深夜にフジTVをつけたところ、解説者3人の方がコース脇で泣きながら中継が開始された日から20年。
中継の最中に大学の友達から電話がかかってきて・・・「たぶん、10年後、20年後と節目のたびにこの日のことを思い出すんだろうね。」と言ったことを覚えてる。
「もう、モータースポーツで死ぬ人なんて出ないんだ。」って思っていたのに、こんな結末になるなんて・・・

どうだっただろう。20年は・・・長かったような。短かったような・・・

社会人になって、まだ「自分が何者なのか」がわかっていなくて、「なにもできていないのに、こんなに毎月給料をもらっていいんだろうか?」ってずっと思っていた。
とにかく廻りに迷惑をかけないように、できるだけ早く仕事ができるようにならなきゃいけない。ってそればっかりを思っていて・・・以外に早く、5月1日の出来事を記憶の奥に押し込めたと思う。

てっきり、「大学卒よりも大学院卒の方が優遇されてしまう国」になってしまうのかと恐れていたけど・・・
(父親が大学院に進むようにうるさかった。)
そうはならなかった。それどころか、今年になって、日本の科学界を揺るがす大事件が起きているしね。
きっと「日本の博士号ってなんなんだ?」って世界中から思われてる。

大学のコンピュータプログラムの授業で、教授から「アーパネットが民間に開放されたんだ。これから世の中が変わる。」って言われても、「ふ〜ん。」で終わっていた時代。
「インターネット」って言葉をニュースや新聞で知ることはなくて・・・20年後にこうやって、あの日の映像をいとも簡単に見ることができる時代が来るなんて、想像もできなかった。

ちょうど「おミドル様」の自分は・・・20年後の5月1日になにを思うんだろう?
さすがにその頃には、みんな「アイルトン・セナ」の名前なんて忘れちゃっているのかな?
あの時、「セナの記録が塗り替えられることはないだろう。」って思っていたものだけど・・・
もう、確かなんの記録も持っていないと思う。
すべて、この20年で塗り替えられてしまった。
なんていうのか・・・「神がかりの・・・全身全霊でサーキットを駆け抜けないと、記録を作ることができなかった時代」は、遠い過去の物で、「コンピュータ仕掛けの囲いの中で、感動もへったくれもなくて、偉大な記録をいとも簡単に塗り替えられる時代。

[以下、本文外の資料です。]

-- ==== Sys2Proof/Laws/Events.lean ====
section
/-! SUPPORT. What events, ring entries, interrupts and the other notes of the Hoop die leave alone. -/

namespace Sys2Proof.Machine

@[simp] theorem State.fire_now (s : State) (fn v : Nat) : (s.fire fn v).now = s.now := by unfold State.fire; repeat (first | rfl | split)
@[simp] theorem State.fire_cfg (s : State) (fn v : Nat) : (s.fire fn v).cfg = s.cfg := by unfold State.fire; repeat (first | rfl | split)
@[simp] theorem State.fire_tabs (s : State) (fn v : Nat) : (s.fire fn v).tabs = s.tabs := by unfold State.fire; repeat (first | rfl | split)
@[simp] theorem State.fire_jrn (s : State) (fn v : Nat) : (s.fire fn v).jrn = s.jrn := by unfold State.fire; repeat (first | rfl | split)
@[simp] theorem State.fire_mem (s : State) (fn v : Nat) : (s.fire fn v).mem = s.mem := by unfold State.fire; repeat (first | rfl | split)
@[simp] theorem State.fire_warp (s : State) (fn v : Nat) : (s.fire fn v).warp = s.warp := by unfold State.fire; repeat (first | rfl | split)
@[simp] theorem State.fire_arbs (s : State) (fn v : Nat) : (s.fire fn v).arbs = s.arbs := by unfold State.fire; repeat (first | rfl | split)
@[simp] theorem State.fire_links (s : State) (fn v : Nat) : (s.fire fn v).links = s.links := by unfold State.fire; repeat (first | rfl | split)
@[simp] theorem State.fire_waves (s : State) (fn v : Nat) : (s.fire fn v).waves = s.waves := by unfold State.fire; repeat (first | rfl | split)
@[simp] theorem State.fire_eng (s : State) (fn v : Nat) : (s.fire fn v).eng = s.eng := by unfold State.fire; repeat (first | rfl | split)
@[simp] theorem State.fire_chans (s : State) (fn v : Nat) : (s.fire fn v).chans = s.chans := by unfold State.fire; repeat (first | rfl | split)
@[simp] theorem State.fire_parts (s : State) (fn v : Nat) : (s.fire fn v).parts = s.parts := by unfold State.fire; repeat (first | rfl | split)
@[simp] theorem State.fire_hlt (s : State) (fn v : Nat) : (s.fire fn v).hlt = s.hlt := by unfold State.fire; repeat (first | rfl | split)
@[simp] theorem State.fire_mram (s : State) (fn v : Nat) : (s.fire fn v).mram = s.mram := by unfold State.fire; repeat (first | rfl | split)
@[simp] theorem State.fire_ctrs (s : State) (fn v : Nat) : (s.fire fn v).ctrs = s.ctrs := by unfold State.fire; repeat (first | rfl | split)
@[simp] theorem State.fire_draws (s : State) (fn v : Nat) : (s.fire fn v).draws = s.draws := by unfold State.fire; repeat (first | rfl | split)
@[simp] theorem State.fire_pending (s : State) (fn v : Nat) : (s.fire fn v).pending = s.pending := by unfold State.fire; repeat (first | rfl | split)

@[simp] theorem State.toOwner_now (s : State) (e : Bytes) : (s.toOwner e).now = s.now := by simp [State.toOwner]
@[simp] theorem State.toOwner_cfg (s : State) (e : Bytes) : (s.toOwner e).cfg = s.cfg := by simp [State.toOwner]
@[simp] theorem State.toOwner_tabs (s : State) (e : Bytes) : (s.toOwner e).tabs = s.tabs := by simp [State.toOwner]
@[simp] theorem State.toOwner_jrn (s : State) (e : Bytes) : (s.toOwner e).jrn = s.jrn := by simp [State.toOwner]
@[simp] theorem State.toOwner_mem (s : State) (e : Bytes) : (s.toOwner e).mem = s.mem := by simp [State.toOwner]
@[simp] theorem State.toOwner_warp (s : State) (e : Bytes) : (s.toOwner e).warp = s.warp := by simp [State.toOwner]
@[simp] theorem State.toOwner_arbs (s : State) (e : Bytes) : (s.toOwner e).arbs = s.arbs := by simp [State.toOwner]
@[simp] theorem State.toOwner_links (s : State) (e : Bytes) : (s.toOwner e).links = s.links := by simp [State.toOwner]
@[simp] theorem State.toOwner_waves (s : State) (e : Bytes) : (s.toOwner e).waves = s.waves := by simp [State.toOwner]
@[simp] theorem State.toOwner_eng (s : State) (e : Bytes) : (s.toOwner e).eng = s.eng := by simp [State.toOwner]
@[simp] theorem State.toOwner_chans (s : State) (e : Bytes) : (s.toOwner e).chans = s.chans := by simp [State.toOwner]
@[simp] theorem State.toOwner_parts (s : State) (e : Bytes) : (s.toOwner e).parts = s.parts := by simp [State.toOwner]
@[simp] theorem State.toOwner_hlt (s : State) (e : Bytes) : (s.toOwner e).hlt = s.hlt := by simp [State.toOwner]
@[simp] theorem State.toOwner_mram (s : State) (e : Bytes) : (s.toOwner e).mram = s.mram := by simp [State.toOwner]
@[simp] theorem State.toOwner_ctrs (s : State) (e : Bytes) : (s.toOwner e).ctrs = s.ctrs := by simp [State.toOwner]
@[simp] theorem State.toOwner_draws (s : State) (e : Bytes) : (s.toOwner e).draws = s.draws := by simp [State.toOwner]
@[simp] theorem State.toOwner_pending (s : State) (e : Bytes) : (s.toOwner e).pending = s.pending := by simp [State.toOwner]

@[simp] theorem State.toManagers_now (s : State) (e : Bytes) : (s.toManagers e).now = s.now := by simp [State.toManagers]
@[simp] theorem State.toManagers_cfg (s : State) (e : Bytes) : (s.toManagers e).cfg = s.cfg := by simp [State.toManagers]
@[simp] theorem State.toManagers_tabs (s : State) (e : Bytes) : (s.toManagers e).tabs = s.tabs := by simp [State.toManagers]
@[simp] theorem State.toManagers_jrn (s : State) (e : Bytes) : (s.toManagers e).jrn = s.jrn := by simp [State.toManagers]
@[simp] theorem State.toManagers_mem (s : State) (e : Bytes) : (s.toManagers e).mem = s.mem := by simp [State.toManagers]
@[simp] theorem State.toManagers_warp (s : State) (e : Bytes) : (s.toManagers e).warp = s.warp := by simp [State.toManagers]
@[simp] theorem State.toManagers_arbs (s : State) (e : Bytes) : (s.toManagers e).arbs = s.arbs := by simp [State.toManagers]
@[simp] theorem State.toManagers_links (s : State) (e : Bytes) : (s.toManagers e).links = s.links := by simp [State.toManagers]
@[simp] theorem State.toManagers_waves (s : State) (e : Bytes) : (s.toManagers e).waves = s.waves := by simp [State.toManagers]
@[simp] theorem State.toManagers_eng (s : State) (e : Bytes) : (s.toManagers e).eng = s.eng := by simp [State.toManagers]
@[simp] theorem State.toManagers_chans (s : State) (e : Bytes) : (s.toManagers e).chans = s.chans := by simp [State.toManagers]
@[simp] theorem State.toManagers_parts (s : State) (e : Bytes) : (s.toManagers e).parts = s.parts := by simp [State.toManagers]
@[simp] theorem State.toManagers_hlt (s : State) (e : Bytes) : (s.toManagers e).hlt = s.hlt := by simp [State.toManagers]
@[simp] theorem State.toManagers_mram (s : State) (e : Bytes) : (s.toManagers e).mram = s.mram := by simp [State.toManagers]
@[simp] theorem State.toManagers_ctrs (s : State) (e : Bytes) : (s.toManagers e).ctrs = s.ctrs := by simp [State.toManagers]
@[simp] theorem State.toManagers_draws (s : State) (e : Bytes) : (s.toManagers e).draws = s.draws := by simp [State.toManagers]
@[simp] theorem State.toManagers_pending (s : State) (e : Bytes) : (s.toManagers e).pending = s.pending := by simp [State.toManagers]

@[simp] theorem State.toPartRing_now (s : State) (p : Nat) (e : Bytes) : (s.toPartRing p e).now = s.now := by unfold State.toPartRing; split <;> rfl
@[simp] theorem State.toPartRing_cfg (s : State) (p : Nat) (e : Bytes) : (s.toPartRing p e).cfg = s.cfg := by unfold State.toPartRing; split <;> rfl
@[simp] theorem State.toPartRing_tabs (s : State) (p : Nat) (e : Bytes) : (s.toPartRing p e).tabs = s.tabs := by unfold State.toPartRing; split <;> rfl
@[simp] theorem State.toPartRing_jrn (s : State) (p : Nat) (e : Bytes) : (s.toPartRing p e).jrn = s.jrn := by unfold State.toPartRing; split <;> rfl
@[simp] theorem State.toPartRing_warp (s : State) (p : Nat) (e : Bytes) : (s.toPartRing p e).warp = s.warp := by unfold State.toPartRing; split <;> rfl
@[simp] theorem State.toPartRing_arbs (s : State) (p : Nat) (e : Bytes) : (s.toPartRing p e).arbs = s.arbs := by unfold State.toPartRing; split <;> rfl
@[simp] theorem State.toPartRing_links (s : State) (p : Nat) (e : Bytes) : (s.toPartRing p e).links = s.links := by unfold State.toPartRing; split <;> rfl
@[simp] theorem State.toPartRing_waves (s : State) (p : Nat) (e : Bytes) : (s.toPartRing p e).waves = s.waves := by unfold State.toPartRing; split <;> rfl
@[simp] theorem State.toPartRing_eng (s : State) (p : Nat) (e : Bytes) : (s.toPartRing p e).eng = s.eng := by unfold State.toPartRing; split <;> rfl
@[simp] theorem State.toPartRing_chans (s : State) (p : Nat) (e : Bytes) : (s.toPartRing p e).chans = s.chans := by unfold State.toPartRing; split <;> rfl
@[simp] theorem State.toPartRing_hlt (s : State) (p : Nat) (e : Bytes) : (s.toPartRing p e).hlt = s.hlt := by unfold State.toPartRing; split <;> rfl
@[simp] theorem State.toPartRing_hoop (s : State) (p : Nat) (e : Bytes) : (s.toPartRing p e).hoop = s.hoop := by unfold State.toPartRing; split <;> rfl
@[simp] theorem State.toPartRing_mram (s : State) (p : Nat) (e : Bytes) : (s.toPartRing p e).mram = s.mram := by unfold State.toPartRing; split <;> rfl
@[simp] theorem State.toPartRing_ctrs (s : State) (p : Nat) (e : Bytes) : (s.toPartRing p e).ctrs = s.ctrs := by unfold State.toPartRing; split <;> rfl
@[simp] theorem State.toPartRing_draws (s : State) (p : Nat) (e : Bytes) : (s.toPartRing p e).draws = s.draws := by unfold State.toPartRing; split <;> rfl
@[simp] theorem State.toPartRing_pending (s : State) (p : Nat) (e : Bytes) : (s.toPartRing p e).pending = s.pending := by unfold State.toPartRing; split <;> rfl

@[simp] theorem State.event_now (s : State) (c : Nat) (d : Dest) (p r : Option Nat) (x : Detail) (k m : Nat) : (s.event c d p r x k m).now = s.now := by unfold State.event; cases r <;> simp only [] <;> split <;> split <;> simp
@[simp] theorem State.event_cfg (s : State) (c : Nat) (d : Dest) (p r : Option Nat) (x : Detail) (k m : Nat) : (s.event c d p r x k m).cfg = s.cfg := by unfold State.event; cases r <;> simp only [] <;> split <;> split <;> simp
@[simp] theorem State.event_tabs (s : State) (c : Nat) (d : Dest) (p r : Option Nat) (x : Detail) (k m : Nat) : (s.event c d p r x k m).tabs = s.tabs := by unfold State.event; cases r <;> simp only [] <;> split <;> split <;> simp
@[simp] theorem State.event_jrn (s : State) (c : Nat) (d : Dest) (p r : Option Nat) (x : Detail) (k m : Nat) : (s.event c d p r x k m).jrn = s.jrn := by unfold State.event; cases r <;> simp only [] <;> split <;> split <;> simp
@[simp] theorem State.event_warp (s : State) (c : Nat) (d : Dest) (p r : Option Nat) (x : Detail) (k m : Nat) : (s.event c d p r x k m).warp = s.warp := by unfold State.event; cases r <;> simp only [] <;> split <;> split <;> simp
@[simp] theorem State.event_arbs (s : State) (c : Nat) (d : Dest) (p r : Option Nat) (x : Detail) (k m : Nat) : (s.event c d p r x k m).arbs = s.arbs := by unfold State.event; cases r <;> simp only [] <;> split <;> split <;> simp
@[simp] theorem State.event_links (s : State) (c : Nat) (d : Dest) (p r : Option Nat) (x : Detail) (k m : Nat) : (s.event c d p r x k m).links = s.links := by unfold State.event; cases r <;> simp only [] <;> split <;> split <;> simp
@[simp] theorem State.event_waves (s : State) (c : Nat) (d : Dest) (p r : Option Nat) (x : Detail) (k m : Nat) : (s.event c d p r x k m).waves = s.waves := by unfold State.event; cases r <;> simp only [] <;> split <;> split <;> simp
@[simp] theorem State.event_eng (s : State) (c : Nat) (d : Dest) (p r : Option Nat) (x : Detail) (k m : Nat) : (s.event c d p r x k m).eng = s.eng := by unfold State.event; cases r <;> simp only [] <;> split <;> split <;> simp
@[simp] theorem State.event_chans (s : State) (c : Nat) (d : Dest) (p r : Option Nat) (x : Detail) (k m : Nat) : (s.event c d p r x k m).chans = s.chans := by unfold State.event; cases r <;> simp only [] <;> split <;> split <;> simp
@[simp] theorem State.event_hlt (s : State) (c : Nat) (d : Dest) (p r : Option Nat) (x : Detail) (k m : Nat) : (s.event c d p r x k m).hlt = s.hlt := by unfold State.event; cases r <;> simp only [] <;> split <;> split <;> simp
@[simp] theorem State.event_mram (s : State) (c : Nat) (d : Dest) (p r : Option Nat) (x : Detail) (k m : Nat) : (s.event c d p r x k m).mram = s.mram := by unfold State.event; cases r <;> simp only [] <;> split <;> split <;> simp
@[simp] theorem State.event_ctrs (s : State) (c : Nat) (d : Dest) (p r : Option Nat) (x : Detail) (k m : Nat) : (s.event c d p r x k m).ctrs = s.ctrs := by unfold State.event; cases r <;> simp only [] <;> split <;> split <;> simp
@[simp] theorem State.event_draws (s : State) (c : Nat) (d : Dest) (p r : Option Nat) (x : Detail) (k m : Nat) : (s.event c d p r x k m).draws = s.draws := by unfold State.event; cases r <;> simp only [] <;> split <;> split <;> simp
@[simp] theorem State.event_pending (s : State) (c : Nat) (d : Dest) (p r : Option Nat) (x : Detail) (k m : Nat) : (s.event c d p r x k m).pending = s.pending := by unfold State.event; cases r <;> simp only [] <;> split <;> split <;> simp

単なる数字の積み重ね」の世の中になったように思う。

ヒーロー伝説は、悲劇的にしか終われない。

ひょっとしたら、「F1」そのものが無くなっているのかもね。
あるいは、「化石燃料を燃やす?なんて野蛮な」って言われる時代になっているのかも。

さて本題。
あの頃は、「水温が異常に上がるようになっちゃった。エンジンチューナーさんに見てもらうしかないけど、お金が一体いくらかかるんだろう?」ってオロオロしていたけど、いまや自分たちでエンジンをいじりまくりですよ。
あんなことしたりこんなことしたり。

再び「タイミングベルト交換」のお話。3回目ね。たしか。
ラインオフのままのエンジンを、タイミングベルトだけ交換して競技車両に搭載しようというお話。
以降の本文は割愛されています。